[[ Data listing open ]]

/-- Order 5: the tile forms of R204, with the tag of the named tile. -/
def XFer.shapeOk (x : XFer) (tag : Option Tag) : Bool :=
  let one : Bool := x.n 2 = 1 && x.n 3 = 1
  let srcOk : Bool :=
    match tag with
    | none => false
    | some g =>
      x.src = 0 && x.ss 1 = 256 && one && decide (x.n 1 ≤ g.rows ∧ x.n 0 * x.es ≤ g.rb ∧ g.fmt = x.sfmt)
  let dstOk : Bool :=
    x.dst = 0 && x.ds 1 = 256 && one &&
      if x.mode = 1 then x.n 0 = x.rows && x.n 1 * x.es = x.rb
      else x.n 1 = x.rows && x.outBytes (x.n 0) = (if isScaled x.dfmt then x.rb - 16 else x.rb)
  (x.sk ≠ 1 || srcOk) && (x.dk ≠ 1 || dstOk)

/-- The extent of a walk: least and greatest displacement over counts and strides (R197). -/
def extent (ts : List (Nat × Int)) (size : Nat) : Int × Nat :=
  let lo := ts.foldl (fun a t => a + min 0 ((t.1 - 1 : Int) * t.2)) 0
  let hi := ts.foldl (fun a t => a + max 0 ((t.1 - 1 : Int) * t.2)) 0
  (lo, (hi - lo).toNat + size)

/-- The source and destination extents (R197). -/
def XFer.srcExt (x : XFer) : Int × Nat :=
  extent [(x.n 0, (x.es : Int)), (x.n 1, x.ss 1), (x.n 2, x.ss 2), (x.n 3, x.ss 3)] x.es
def XFer.dstExt (x : XFer) : Int × Nat :=
  match x.mode with
  | 1 => extent [(x.n 1, (x.es : Int)), (x.n 0, x.ds 1), (x.n 2, x.ds 2), (x.n 3, x.ds 3)] x.es
  | 2 | 3 =>
    let span := 128 * (x.cb - 1) + min 127 (x.nc + x.cb - 2) + 1
    extent [(x.n 2, x.ds 2), (x.n 3, x.ds 3)]
      (if x.skewScales then 128 * x.cb + 16 * (x.nc - 1) + x.blocks else span)
  | 4 => extent [(x.n 1, x.ds 1)] (x.n 0)
  | _ => extent [(x.n 1, x.ds 1), (x.n 2, x.ds 2), (x.n 3, x.ds 3)] (x.outBytes (x.n 0))

/-- A capability covers an extent from an address (R371). -/
def extErr (c : Cap) (a : Nat) (e : Int × Nat) : Option (Cause × Nat) :=
  let lo : Int := a + e.1
  if lo < 0 then some (.capBounds, unsignedOf 64 lo)
  else if ¬c.within lo.toNat e.2 then some (.capBounds, c.firstOut lo.toNat)
  else none

/-- Orders 6 to 8 of R194. A conversion that writes the XOFF region needs W of cCD for a link destination too (log entry
25). -/
def XFer.capErr (x : XFer) (c : Nat) : Option (Cause × Nat) :=
  let xa := stageBase c + x.xoff
  let xr : Bool := x.mode = 4 || x.skewScales
  if (x.sk = 0 ∨ xr) ∧ ¬Cap.authOk x.cs otData pR then some (.authority, x.src.toNat)
  else if (x.dk = 0 ∨ x.convScales) ∧ ¬Cap.authOk x.cd otData pW then some (.authority, x.dst.toNat)
  else if (x.mode = 2 ∨ x.mode = 3) ∧ x.dst.toNat % 128 ≠ 0 then some (.align, x.dst.toNat)
  else if x.mode = 4 ∧ x.xoff % 4 ≠ 0 then some (.align, xa)
  else
    [(if x.sk = 0 ∧ x.mode ≠ 4 then extErr x.cs x.src.toNat x.srcExt else none),
     (if x.dk = 0 then extErr x.cd x.dst.toNat x.dstExt else none),
     (if xr then extErr x.cs xa (0, x.xlen) else none),
     (if x.convScales then extErr x.cd xa (0, x.xlen) else none)].findSome? id

/-- SQ after its wait (R193, R194, R204). -/
def sqBody (u : Nat) (f : S4U) : Prog :=
  ask fun s =>
    let p := (s.reg u (updRs1 f)).toNat
    if 32 ≤ ((s.hart u).xq.filter fun x => !x.active).length ∨ s.memWaits u p 64 false then .done
    else if p % 64 ≠ 0 then raise u .align p
    else
      match s.ownStage u p 64 false, s.trRange u p 64 true false with
      | none, .ok ps =>
        block
          [forEach ps fun (va, pa, n) => block [trUse u va, touch pa n],
           match ps.findSome? fun (va, pa, n) => (s.viewPoison u pa n).map fun x => va + (x - pa) with
           | some x => raise u .poisonConsumed x
           | none =>
             let raw := ps.flatMap fun (_, pa, n) => s.viewBytes u pa n
             let desc := (range 0 8).map fun k => BitVec.ofNat 64 (ofBytes ((raw.drop (8 * k)).take 8))
             let x : XFer :=
               { desc := desc, src := desc.getD 1 0 + s.reg u (updRs2 f), dst := desc.getD 2 0 + s.reg u (uf f 37 33),
                 cs := 0, cd := 0, off := (ps.headD (0, 0, 0)).2.1 - stageBase u, srcTile := none, dstTile := none,
                 active := false, run := 0, pos := 0, bytes := 0, held := [], stamp := s.nextStamp u }
             if ¬x.valid ∨ (x.sk = 1 ∧ updRs2 f ≠ 0) ∨ (x.dk = 1 ∧ uf f 37 33 ≠ 0) then raise u .illegal 0
             else if ¬x.shapeOk (s.tag u x.tile) then raise u .tileShape 0
             else capUse u [capIx (uf f 32 29), capIx (uf f 28 25)] <| ask fun s =>
               let x : XFer := { x with cs := s.creg u (uf f 32 29), cd := s.creg u (uf f 28 25),
                                        srcTile := if x.sk = 1 then some x.tile else none,
                                        dstTile := if x.dk = 1 then some x.tile else none }
               match x.capErr u with
               | some (c, a) => raise u c a
               | none =>
                 block
                   [onlyIf (x.dk = 1) (setTag u x.tile (some { rows := x.rows, rb := x.rb, fmt := x.dfmt })),
                    takeStamp u,
                    modHart u fun h => { h with xq := h.xq ++ [x] },
                    takeWte u f.wte f.wtok.toNat,
                    retire u 4]]
      | some (a, r), _ => raiseTr u a false r
      | none, .error (a, r) => raiseTr u a false r

/-- SQ (R193). -/
def execSq (u : UnitId) (f : S4U) (s : State) : Out :=
  instr u 4 (isCore u.num ∧ f.sub = 0 ∧ f.rbM1.toNat % 2 = 0 ∧ uf f 24 14 = 0)
    (awaitWte u.num f.wte f.wtok.toNat (.sq u f) (sqBody u.num f)) s

/-! ### Start (R207) -/

/-- An array instruction whose reads of stage memory DW waits for. -/
def readsStage (q : QOp) : Bool :=
  match q.instr with
  | .mma _ _ | .mmaf _ _ | .mdrain _ _ => true
  | _ => false

/-- A scalar, vector or tile store of the core with a stamp below `n` is not yet visible (R207). -/
def State.storesBefore (s : State) (c n : Nat) : Bool :=
  let h := s.hart c
  (h.mbuf.any fun e => decide (e.stamp < n)) || !s.postsDone c
    || (h.tq.any fun q => decide (q.stamp < n) && !q.stores.isEmpty)
    || h.vq.any fun q => decide (q.stamp < n) && !isUpd q && q.spans.any fun x => x.2.2
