-- ==== Sys2Proof/Machine/Slots.lean ====
section
/-! DEFINITION. Slots: headers on the wire, slot descriptors and LARM, transmits, receives and slack (R280-R294, R310, R312,
R318-R321), LWAITB and the sequencer's waits (R284-R286). -/
namespace Sys2Proof.Machine

/-! ### The wire (R280) -/

/-- One step of CRC-32C over a bit. -/
def crcBit (c : BitVec 32) : BitVec 32 := if c.getLsbD 0 then (c >>> 1) ^^^ 0x82F63B78 else c >>> 1

/-- CRC-32C of bytes. -/
def crc32c (bs : List Byte) : BitVec 32 :=
  ~~~(bs.foldl (fun c b => (range 0 8).foldl (fun c _ => crcBit c) (c ^^^ b.setWidth 32)) 0xFFFFFFFF)

/-- The ID record that the device sends on a link (R277). -/
def State.idRecord (s : State) (l : Nat) : IdRecord :=
  { fp := if s.loaded then BitVec.ofNat 64 s.fingerprint else 0
    w1 := BitVec.ofNat 64 ((if s.loaded then 2 ^ 62 else 0) + l * 2 ^ 56 + s.fld aBeatCfg 31 16 * 2 ^ 40
      + s.fld aTsize 19 0 * 2 ^ 20 + s.coordWord)
    uid := BitVec.ofNat 64 (s.pair 0x110)
    w3 := 1 }

/-- Bytes 12 to 19 and 20 to 27 of a slot header (R269, R277, R280, R453). The slot-0 header of a beat leaves at the beat's
edge, as in the example of R273 (log entry 28). -/
def State.headerWords (s : State) (l : Nat) (beat : BitVec 48) (slot : Nat) : Nat × Nat :=
  match slot with
  | 0 => (beat.toNat * 1024000, (s.link l).arr.toNat)
  | 1 => ((s.idRecord l).fp.toNat, (s.idRecord l).w1.toNat)
  | 2 => ((s.idRecord l).uid.toNat, (s.idRecord l).w3.toNat)
  | _ =>
    match s.dev.dbg.h, s.dev.dbg.r with
    | some h, none => (h.toNat, 0)
    | some h, some r => (h.toNat, r.toNat)
    | _, _ => (0, 0)

/-- The 32-byte slot header (R280). -/
def State.slotHeader (s : State) (l : Nat) (beat : BitVec 48) (slot nflit stream : Nat) : List Byte :=
  let w := s.headerWords l beat slot
  let b := toBytes 2 0x5A3C ++ toBytes 6 beat.toNat
    ++ [BitVec.ofNat 8 ((if s.locked then 64 else 0) + (if nflit ≠ 0 then 32 else 0) + (if s.dev.dbg.h.isSome then 16 else 0)
          + (if s.dev.stop.active then 8 else 0) + slot),
        BitVec.ofNat 8 nflit, BitVec.ofNat 8 stream, BitVec.ofNat 8 s.hops]
    ++ toBytes 8 w.1 ++ toBytes 8 w.2
  b ++ toBytes 4 (crc32c b).toNat

/-- A flit: its 16-byte header and 256 bytes of payload (R280). -/
def flit (typ : Nat) (stop vc : Bool) (payload : List Byte) : List Byte :=
  let h := [BitVec.ofNat 8 typ, BitVec.ofNat 8 ((if stop then 1 else 0) + (if vc then 2 else 0))] ++ List.replicate 10 0
  h ++ toBytes 4 (crc32c (h ++ payload)).toNat ++ payload

/-- Cut bytes into flits of 256, the last padded with zeros. -/
def flitsOf (bs : List Byte) : List (List Byte) :=
  (groups 256 (bs.length / 256 + 1) bs).filterMap fun g =>
    if g = [] then none else some (g ++ List.replicate (256 - g.length) 0)

/-- A slot leaves: its header and its scheduled flits (R280, R290). Best-effort flits in its other positions leave with their
own command, and idle ones carry nothing (log entry 28). -/
def sendSlot (l : Nat) (beat : BitVec 48) (slot stream : Nat) (payload : List Byte) : Prog :=
  ask fun s =>
    let fs := flitsOf payload
    transmit (s.slotHeader l beat slot fs.length stream ++ fs.flatMap (flit 1 s.dev.stop.active false))

/-! ### Descriptors (R288) -/

def SDesc.beat (d : SDesc) : BitVec 48 := BitVec.ofNat 48 (bits d.lo.toNat 50 3)
def SDesc.slot (d : SDesc) : Nat := bits d.lo.toNat 2 0
def SDesc.key (d : SDesc) : Nat := bits d.lo.toNat 50 0
def SDesc.rx (d : SDesc) : Bool := bitAt d.hi.toNat 63
def SDesc.kind (d : SDesc) : Nat := bits d.hi.toNat 62 60
def SDesc.img (d : SDesc) : Nat := bits d.hi.toNat 59 57
def SDesc.nflit (d : SDesc) : Nat := bits d.hi.toNat 56 51
def SDesc.ten (d : SDesc) : Bool := bitAt d.hi.toNat 50
def SDesc.tcore (d : SDesc) : Nat := bits d.hi.toNat 49 44
def SDesc.tok (d : SDesc) : Nat := bits d.hi.toNat 43 38
def SDesc.stream (d : SDesc) : Nat := bits d.hi.toNat 37 30
/-- Bits hi:lo of RPAR. -/
def SDesc.par (d : SDesc) (hi lo : Nat) : Nat := bits (bits d.hi.toNat 29 0) hi lo

/-- The fields of a descriptor are valid (R288, R310, R319). -/
def SDesc.valid (d : SDesc) (nb : Nat) : Bool :=
  bits d.lo.toNat 63 51 = 0 && decide (1 ≤ d.nflit ∧ d.nflit ≤ 48) &&
    match d.kind with
    | 0 => d.par 29 0 = 0
    | 1 => d.img = 0 && d.nflit = bowFlits nb && (if d.rx then d.par 29 0 = 0 else d.par 19 0 = 0)
    | 2 | 3 =>
      if d.rx then
        let ladd : Bool := d.par 29 29 = 1
        d.par 23 0 = 0 && !(ladd && d.kind = 3) && (ladd || d.par 27 25 = 0)
          && (!((ladd && d.par 28 28 = 1) || d.par 24 24 = 1) || decide (d.nflit ≤ 32))
      else
        let src := d.par 29 28
        d.par 18 0 = 0 && src ≠ 3 && decide (d.par 27 22 ≤ 47) && (src = 2 || (d.par 27 22 = 0 && d.par 21 19 = 0))
          && (src ≠ 1 || decide (d.nflit ≤ 32))
    | _ => false

/-- The descriptor's slot lies where R312 allows its KIND. -/
def State.placed (s : State) (d : SDesc) : Bool :=
  let p := s.fld (ioa 0xD0 0x130) 23 0
  let rel := (d.beat - s.dev.job.start).toNat % p
  match d.kind with
  | 0 => true
  | 1 => decide (s.fld (red 0x100) 23 0 < rel ∧ rel < s.fld (red 0x104) 23 0)
  | _ => decide (s.fld (red 0x104) 23 0 ≤ rel)

/-- Count a descriptor's token (R290, R291). -/
def SDesc.count (d : SDesc) : Prog := onlyIf d.ten (addTok d.tcore d.tok 1)

/-- SLOT_MISS of a descriptor with its F (R290): the link sends no scheduled flit after it. -/
def slotMiss (l : Nat) (d : SDesc) (f : Nat) : Prog :=
  block
    [modLink l fun k => { k with quiet := true },
     report (linkPage l) .slotMiss (l * 2 ^ 24 + d.stream * 2 ^ 16 + min f 0xFFFF) d.key]

/-! ### Sequencer instructions -/

/-- The bits of LARM, LWAITB and BEPUT, and the kind of core (R284). -/
def seqLegal (u : UnitId) (f : S4Q) : Bool := isSeq u.num && f.rsv = 0 && f.sub = 0

/-- Read `n` bytes of the sequencer's data memory at a multiple of `n`, or SEQ_FAULT (R285, R289, R298). -/
def seqRead (u a n : Nat) (k : List Byte → Prog) : Prog :=
  if a % n ≠ 0 ∨ 0x10000 < a + n then seqFault u
  else
    block
      [touch (seqMem (u - 128) a) n,
       ask fun s => if (s.poisonIn (seqMem (u - 128) a) n).isSome then seqFault u else k (s.rd (seqMem (u - 128) a) n)]

/-- LARM after its read (R289, R312). -/
def larmBody (u : Nat) (bs : List Byte) : Prog :=
  ask fun s =>
    let l := u - 128
    let k := s.link l
    let d : SDesc := { lo := BitVec.ofNat 64 (bytesAt bs 0 8), hi := BitVec.ofNat 64 (bytesAt bs 8 8) }
    let last := if d.rx then k.lastRx else k.lastTx
    let q := if d.rx then k.rxq else k.txq
    let late : Bool := match last with | some x => decide (d.key ≤ x) | none => false
    if ¬d.valid s.nb ∨ k.pers ≠ 0 ∨ late ∨ ¬s.placed d then seqFault u
    else if 16 ≤ q.length then .done
    else
      block
        [modLink l fun k => if d.rx then { k with lastRx := some d.key } else { k with lastTx := some d.key },
         (if d.rx then modLink l fun k => { k with rxq := k.rxq ++ [d] }
          else if s.until d.beat (d.slot * slotLen) < 352 then slotMiss l d (k.txi d.img).fill
          else modLink l fun k => { k with txq := k.txq ++ [d] }),
         retire u 4]

/-- LARM (R289). -/
def execLarm (u : UnitId) (f : S4Q) (s : State) : Out :=
  instr u 4 (seqLegal u f)
    (ask fun s => seqRead u.num (s.reg u.num f.rs1.toNat).toNat 16 (larmBody u.num)) s
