-- ==== Sys2Proof/Machine/HostAcc.lean ====
section
/-! DEFINITION. Accesses of a host: device memory (R339), the BOOT window (R404), BAR0 (R343) and the reads of BAR2 (R350,
R367). -/
namespace Sys2Proof.Machine

/-- The bytes of a host read, with its own writes that wait for admission (R174), marked where poisoned (R178). -/
def hostAnswer (p a n : Nat) : Prog :=
  ask fun s =>
    let bs := (range a n).map fun x => (s.postedByte (hpPage p) x).getD (s.rdByte x)
    if (range a n).any fun x => (s.postedByte (hpPage p) x).isNone && s.poisoned x then answerPoison bs else answer bs

/-- A host write of bytes: to DRAM a request for each sector or line (R174, R187). -/
def hostStore (p a : Nat) (bs : List Byte) : Prog :=
  forEach (pieces bs.length a bs.length) fun (b, m) =>
    storeGrain (hpPage p) { w := .other, va := 0, n := 0, leads := [] }
      ((((bs.drop (b - a)).take m).zipIdx).map fun x => (b + x.2, x.1)) false

/-! ### BAR0 and BAR2 -/

/-- An access of 4 bytes at a multiple of 4, or of 8 at a multiple of 8 (R343). -/
def barAligned (a n : Nat) : Bool := (n = 4 || n = 8) && a % n = 0

/-- A read of BAR0 (R343): each word in turn, the lower first, with its effect. Another access completes with Unsupported
Request: no data (log entry 10). -/
def bar0Read (a n : Nat) : Prog :=
  if barAligned a n ∧ a + n ≤ 0x1000000 then
    block
      [answer [],
       forEach (range 0 (n / 4)) fun k => ask fun s =>
         block [answer (s.dev.readData ++ toBytes 4 (s.ioRead (a + 4 * k))), readEffect (a + 4 * k)]]
  else answer []

/-- A write of BAR0 (R343, R344): each word in turn, the lower first; another access has no effect. -/
def bar0Write (p : Fin 4) (a : Nat) (bs : List Byte) : Prog :=
  onlyIf (barAligned a bs.length ∧ a + bs.length ≤ 0x1000000)
    (forEach (range 0 (bs.length / 4)) fun k =>
      ioStore (.host p) (a + 4 * k) (BitVec.ofNat 32 (ofBytes ((bs.drop (4 * k)).take 4))))

/-- MBSTAT (R350). -/
def State.mbstat (s : State) (p : Nat) : Nat := (range 0 4).foldl (fun n sl => n + s.mbSlot p sl * 2 ^ (4 * sl)) 0

/-- The words of BAR2 below the slots (R350). -/
def State.bar2Word (s : State) (p a : Nat) : Nat := if a = 4 then s.mbstat p else 0

/-- A read of BAR2 (R350, R367): the journal window reads the mirror in far memory, marked where poisoned; what is not listed
reads zero; another access completes with Unsupported Request. -/
def bar2Read (p : Fin 4) (a n : Nat) : Prog :=
  ask fun s =>
    let sized : Bool := [1, 2, 4, 8].contains n && a % n = 0
    if a < 0x1000 then
      if barAligned a n then answer ((range 0 (n / 4)).flatMap fun k => toBytes 4 (s.bar2Word p (a + 4 * k))) else answer []
    else if a < 0x5000 then
      if sized then block [touch (sram 0x10 p a) n, ask fun s => answer (s.rd (sram 0x10 p a) n)] else answer []
    else if 0xF000 ≤ a ∧ a < 0xF080 then
      if barAligned a n then answer (s.rd (sram 0x10 p a) n) else answer []
    else if 0xF800 ≤ a ∧ a < 0xF808 then
      if barAligned a n then answer ((toBytes 8 (s.part p).pba.toNat).drop (a - 0xF800) |>.take n) else answer []
    else if 0x40000 ≤ a ∧ a + n ≤ 0x80000 then
      if sized then
        let j := journalAddr p 0 + (a - 0x40000)
        block [bankRange (hpPage p) none j n, touch j n, hostAnswer p j n]
      else answer []
    else answer (List.replicate n 0)

/-- CXL_MEM_ACCESS (R178, R339, R343, R350, R404). -/
def execCxlMemAccess (p : Fin 4) (dpa : Nat) (op : MemOp) (s : State) : Out :=
  perform
    (ask fun s =>
      let read (n : Nat) (ecc : Ecc) : Prog :=
        match s.hdmAt p dpa n with
        | none => answerPoison (List.replicate n 0)
        | some a =>
          block
            [bankRange (hpPage p) none a n,
             onlyIf (¬s.disabled a) (eccEvent a ecc),
             touch a n,
             hostAnswer p a n]
      onlyIf (s.dev.pwr.on ∧ s.present p ∧ (s.part p).cxlUp)
        (match op with
         | .read n => read n .clean
         | .readEcc n ecc => read n ecc
         | .write bs =>
           match s.hdmAt p dpa bs.length with
           | none => report (hpPage p) .hostMemRange 0 dpa
           | some a => hostStore p a bs
         | .bootRead n =>
           if p.val = 0 ∧ s.bootOpen ∧ dpa + n ≤ bootSize then
             block [touch (bootBase + dpa) n, ask fun s => answer (s.rd (bootBase + dpa) n)]
           else answer (List.replicate n 0)
         | .bootWrite bs =>
           onlyIf (p.val = 0 ∧ s.bootOpen ∧ dpa + bs.length ≤ bootSize) (writeAt (bootBase + dpa) bs)
         | .bar0Read n => bar0Read dpa n
         | .bar0Write bs => bar0Write p dpa bs
         | .bar2Read n => bar2Read p dpa n)) s

end Sys2Proof.Machine
end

[[ Data listing closed ]]

- Your task:
Using the material above, filter for lines holding "wire" and copy each one.

- Task result:
/-! DEFINITION. Slots: headers on the wire, slot descriptors and LARM, transmits, receives and slack (R280-R294, R310, R312,
/-! ### The wire (R280) -/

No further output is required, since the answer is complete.